Highly active and low-cost catalytic electrodes for oxygen evolution reaction (OER) are always crucial for obtaining clean hydrogen energy via large-scale electrolytic water splitting. Herein, endowing the nickel-iron phosphide (NiFeP) nanoprisms with the tunable electronic structures have been carried out by tailoring the energy level of d-band in our study. The bimetallic synergistic effect efficiently accelerates the formation and cleavage rates of MO bonding, enabling the greatly improved OER catalytic performance after doping Fe into Ni₂P. The large surface area benefiting from the porous architecture also facilitates more contact between electrocatalyst and alkaline electrolytes, resulting in an advanced OER activity. Therefore, NiFeP can drive the OER process with a low potential of 258 mV at a current density of 10 mA cm⁻² and a Tafel slope of 46 mV dec⁻¹ in 1.0 M KOH solution. The present work provides the bimetallic phosphide nanoprism electrocatalyst with the tailored electronic structure for further application relevant to renewable energy exploration.

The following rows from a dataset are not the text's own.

/-- Owner, T, R and the candidate position of a head at its tick, on a source of phase count `phases` (R52, R64 to R68). -/
def Head.afterInput (h : Head) (i : PanelInput) (phases : Nat) (owner : Owner) (T R cand : Int) : Prop :=
  (owner = .panel ↔ h.owner = .panel ∨ h.takesOver i) ∧
    (∀ g : Nat, h.goto = some g → T = 0 ∧ R = 0 ∧ cand = (g : Int) * 256) ∧
    (h.goto = none → (owner = .command → T = h.target) ∧ (owner = .panel → T = i.target) ∧
      (owner = .panel ∧ i.atRest = true ∧ h.rate = 0 ∧ i.steps ≠ 0 →
        R = 0 ∧ cand = ((h.pos / 256 : Nat) + i.steps * (if i.outputUnit = true then (phases : Int) else 1)) * 256) ∧
      (¬(owner = .panel ∧ i.atRest = true ∧ h.rate = 0 ∧ i.steps ≠ 0) →
        cand = h.pos + R * phases ∧
        ∀ slew : Nat, (owner = .command → slew = h.slew) → (owner = .panel → slew = i.slew) →
          ((T - h.rate).natAbs ≤ slew → R = T) ∧
          (slew < (T - h.rate).natAbs → R = if h.rate < T then h.rate + slew else h.rate - slew)))

/-- The event unit after a jog takeover, if there is one, is posted (R52). -/
def State.afterTakeover (s : State) (h : HeadId) (i : PanelInput) (tick : Word) (e : EventUnit) : Prop :=
  ((s.head h).takesOver i → e = s.evt.posted .panelTakeover .jog h.val i.port 0 tick) ∧
    (¬(s.head h).takesOver i → e = s.evt)

/-- From `s` to `t` the steps of the port bound to head `h` are taken (R54, R138). -/
def State.stepsTaken (s t : State) (h : HeadId) : Prop :=
  ∀ p, t.port p = if (s.port p).binding = some h then { s.port p with jog := 0 } else s.port p

/-- Slot `m` can be pinned once a trailing pin is gone (R12, R54). -/
def State.pinnableAfter (s : State) (trailing : Option Nat) (m : Nat) : Prop :=
  (trailing = some m → (s.slot m).pins ≤ 8) ∧ (trailing ≠ some m → (s.slot m).pins < 8)

/-- From `s` to `t` the trailing pin goes and slot `m` is pinned (R54 steps 3 and 4). -/
def State.pinMoved (s t : State) (trailing : Option Nat) (m : Nat) : Prop :=
  ∀ j, t.slot j =
    { s.slot j with pins := (s.slot j).pins - (if trailing = some j then 1 else 0) + (if j = m then 1 else 0) }

/-- The event unit after an entry event, if there is one, is posted (R79). -/
def EventUnit.postedIf (e : EventUnit) (ev : Option (EventKind × Reason × Nat)) (obj aux : Nat) (tick : Word) : EventUnit :=
  match ev with
  | none => e
  | some (k, why, v) => e.posted k why obj aux (BitVec.ofNat 32 v) tick

/-! ## Words of the memory path and of the reports -/

/-- The state after burst `b` is accepted and waits for the store port with address `a` and watched words `ws` (R146). -/
def State.forwarded (s : State) (b : Burst) (a : Addr) (ws : List Watched) : State :=
  { s with mem := { s.mem with
      engineOut := []
      passQ := s.mem.passQ ++ [{ no := s.mem.burstNo, dir := b.dir, addr := a, beats := b.beats, data := b.data }]
      burstNo := s.mem.burstNo + 1
      engReads := s.mem.engReads ++ (if b.dir = .read then [{ no := s.mem.burstNo, watched := ws, result := none }] else [])
      engWrites := s.mem.engWrites ++
        (if b.dir = .write then [{ no := s.mem.burstNo, watched := ws, result := none }] else []) } }

/-- The completion of an absorbed burst: GOOD, a read with zero data (R146). -/
def absorbedData (b : Burst) : List Byte := if b.dir = .read then List.replicate (32 * b.beats) 0 else []

/-- The state after the part has completed burst `b` itself: at once when the engine port owes nothing older in its direction,
otherwise in its turn (R146, R147). -/
def State.selfCompleted (s : State) (b : Burst) : State :=
  { s with mem :=
      if s.mem.owed b.dir = [] then
        { s.mem with burstNo := s.mem.burstNo + 1
                     engineOut := [{ dir := b.dir, status := .good, data := absorbedData b }] }
      else
        { s.mem.setOwed b.dir
            (s.mem.owed b.dir ++ [{ no := s.mem.burstNo, watched := [], result := some (.good, absorbedData b) }]) with
          burstNo := s.mem.burstNo + 1, engineOut := [] } }

/-- The word that a write burst carries at byte `i`, with its byte enables (R156, R163). -/
def carriedWord (b : Burst) (isCmd : Bool) (i : Nat) : Watched :=
  { isCmd, value := word (b.data.map (·.val)) i, full := (List.range 4).all (fun j => (b.data[i + j]?).any (·.en)) }

/-- An own request writes some bytes to address `a` and nothing else: whole beats at a multiple of 32 that cross no 4 KiB boundary,
with these bytes enabled (R157, 8.1). -/
def OwnReq.carries (r : OwnReq) (a : Addr) (bytes : List Byte) : Prop :=
  r.dir = .write ∧ r.addr.toNat = 32 * (a.toNat / 32) ∧ 1 ≤ r.beats ∧ r.addr.toNat % 4096 + 32 * r.beats ≤ 4096 ∧
    r.data.length = 32 * r.beats ∧ a.toNat + bytes.length ≤ r.addr.toNat + 32 * r.beats ∧
    ∀ i x, r.data[i]? = some x →
      (x.en = true ↔ a.toNat ≤ r.addr.toNat + i ∧ r.addr.toNat + i < a.toNat + bytes.length) ∧
      (x.en = true → bytes[r.addr.toNat + i - a.toNat]? = some x.val)

/-- The memory path after the oldest waiting pass burst is issued (R159). -/
def MemPath.sendsPass (m : MemPath) (b : PassBurst) (rest : List PassBurst) (counter : Nat) : MemPath :=
  { m with
    engineOut := [], passQ := rest, passOut := m.passOut ++ [b], runCounter := counter
    storeOut := some { own := false, dir := b.dir, addr := b.addr, beats := b.beats, data := b.data } }

/-- From `s` to `t` the bursts held off are accepted in their order while room is left, each as if just presented, and their
completions join those of the step (R146, R147). -/
def takesHeld : List Burst → State → State → Prop
  | [], s, t => t = { s with mem := { s.mem with held := [] } }
  | b :: bs, s, t =>
    (32 ≤ s.mem.passQ.length → t = { s with mem := { s.mem with held := b :: bs } }) ∧
      (s.mem.passQ.length < 32 → ∃ u, exec (.engineBurst b true) { s with mem := { s.mem with held := [] } } = .next u ∧
        takesHeld bs { u with mem := { u.mem with engineOut := s.mem.engineOut ++ u.mem.engineOut } } t)

/-- The fields of the report on clip `k` (11.6). -/
def queryFields (c : Clip) (k : Nat) (bs : List Byte) : Prop :=
  bs.length = 160 ∧ bs.getD 0x00 0 = BitVec.ofNat 8 k ∧
    (c.state = .opened → bs.getD 0x01 0 = 1) ∧ (c.state = .closed → bs.getD 0x01 0 = 2) ∧
    bs.getD 0x02 0 = BitVec.ofNat 8 c.chan.val ∧ bs.getD 0x03 0 = BitVec.ofNat 8 c.extents.length ∧
    word bs 0x04 = BitVec.ofNat 32 c.inF ∧ word bs 0x08 = BitVec.ofNat 32 c.outF ∧ bs.getD 0x0C 0 = BitVec.ofNat 8 c.flags ∧
    bs.getD 0x0D 0 = (c.attached.map (fun h => BitVec.ofNat 8 h.val)).getD 0xFF ∧
    bs.getD 0x0E 0 = BitVec.ofNat 8 c.rating ∧ bs.getD 0x0F 0 = BitVec.ofNat 8 c.reason.code ∧ half bs 0x10 = c.tag ∧
    half bs 0x12 = 0 ∧ word bs 0x14 = (c.quick.map (BitVec.ofNat 32)).getD 0xFFFFFFFF ∧ word bs 0x18 = c.creation ∧
    word bs 0x1C = BitVec.ofNat 32 (c.outF - c.inF + 1) ∧
    (∀ j e, c.extents[j]? = some e → word bs (0x20 + 8 * j) = BitVec.ofNat 32 e.rfn ∧
      half bs (0x24 + 8 * j) = BitVec.ofNat 16 e.pos ∧ half bs (0x26 + 8 * j) = BitVec.ofNat 16 e.len) ∧
    ∀ i, 0x20 + 8 * c.extents.length ≤ i → bs.getD i 0 = 0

用于氧气析出反应（OER）的高活性和低成本催化电极对于通过大规模电解水分解获得干净的氢能始终至关重要。在本文中，通过调整我们研究中的d波段能级，使镍铁磷化物（NiFeP）纳米棱镜具有可调电子结构。双金属协同作用有效地加速了M O键的形成和裂解速率，从而使Fe掺入Ni _2中后大大提高了OER催化性能。P.得益于多孔结构的大表面积也促进了电催化剂与碱性电解质之间的更多接触，从而提高了OER活性。因此，NiFeP可以在1.0 M KOH溶液中以10 mA cm ^-2的电流密度和46 mV dec ^-1的Tafel斜率以258 mV的低电位驱动OER工艺。本工作为双金属磷化物纳米棱镜电催化剂提供了量身定制的电子结构，可用于与可再生能源勘探有关的进一步应用。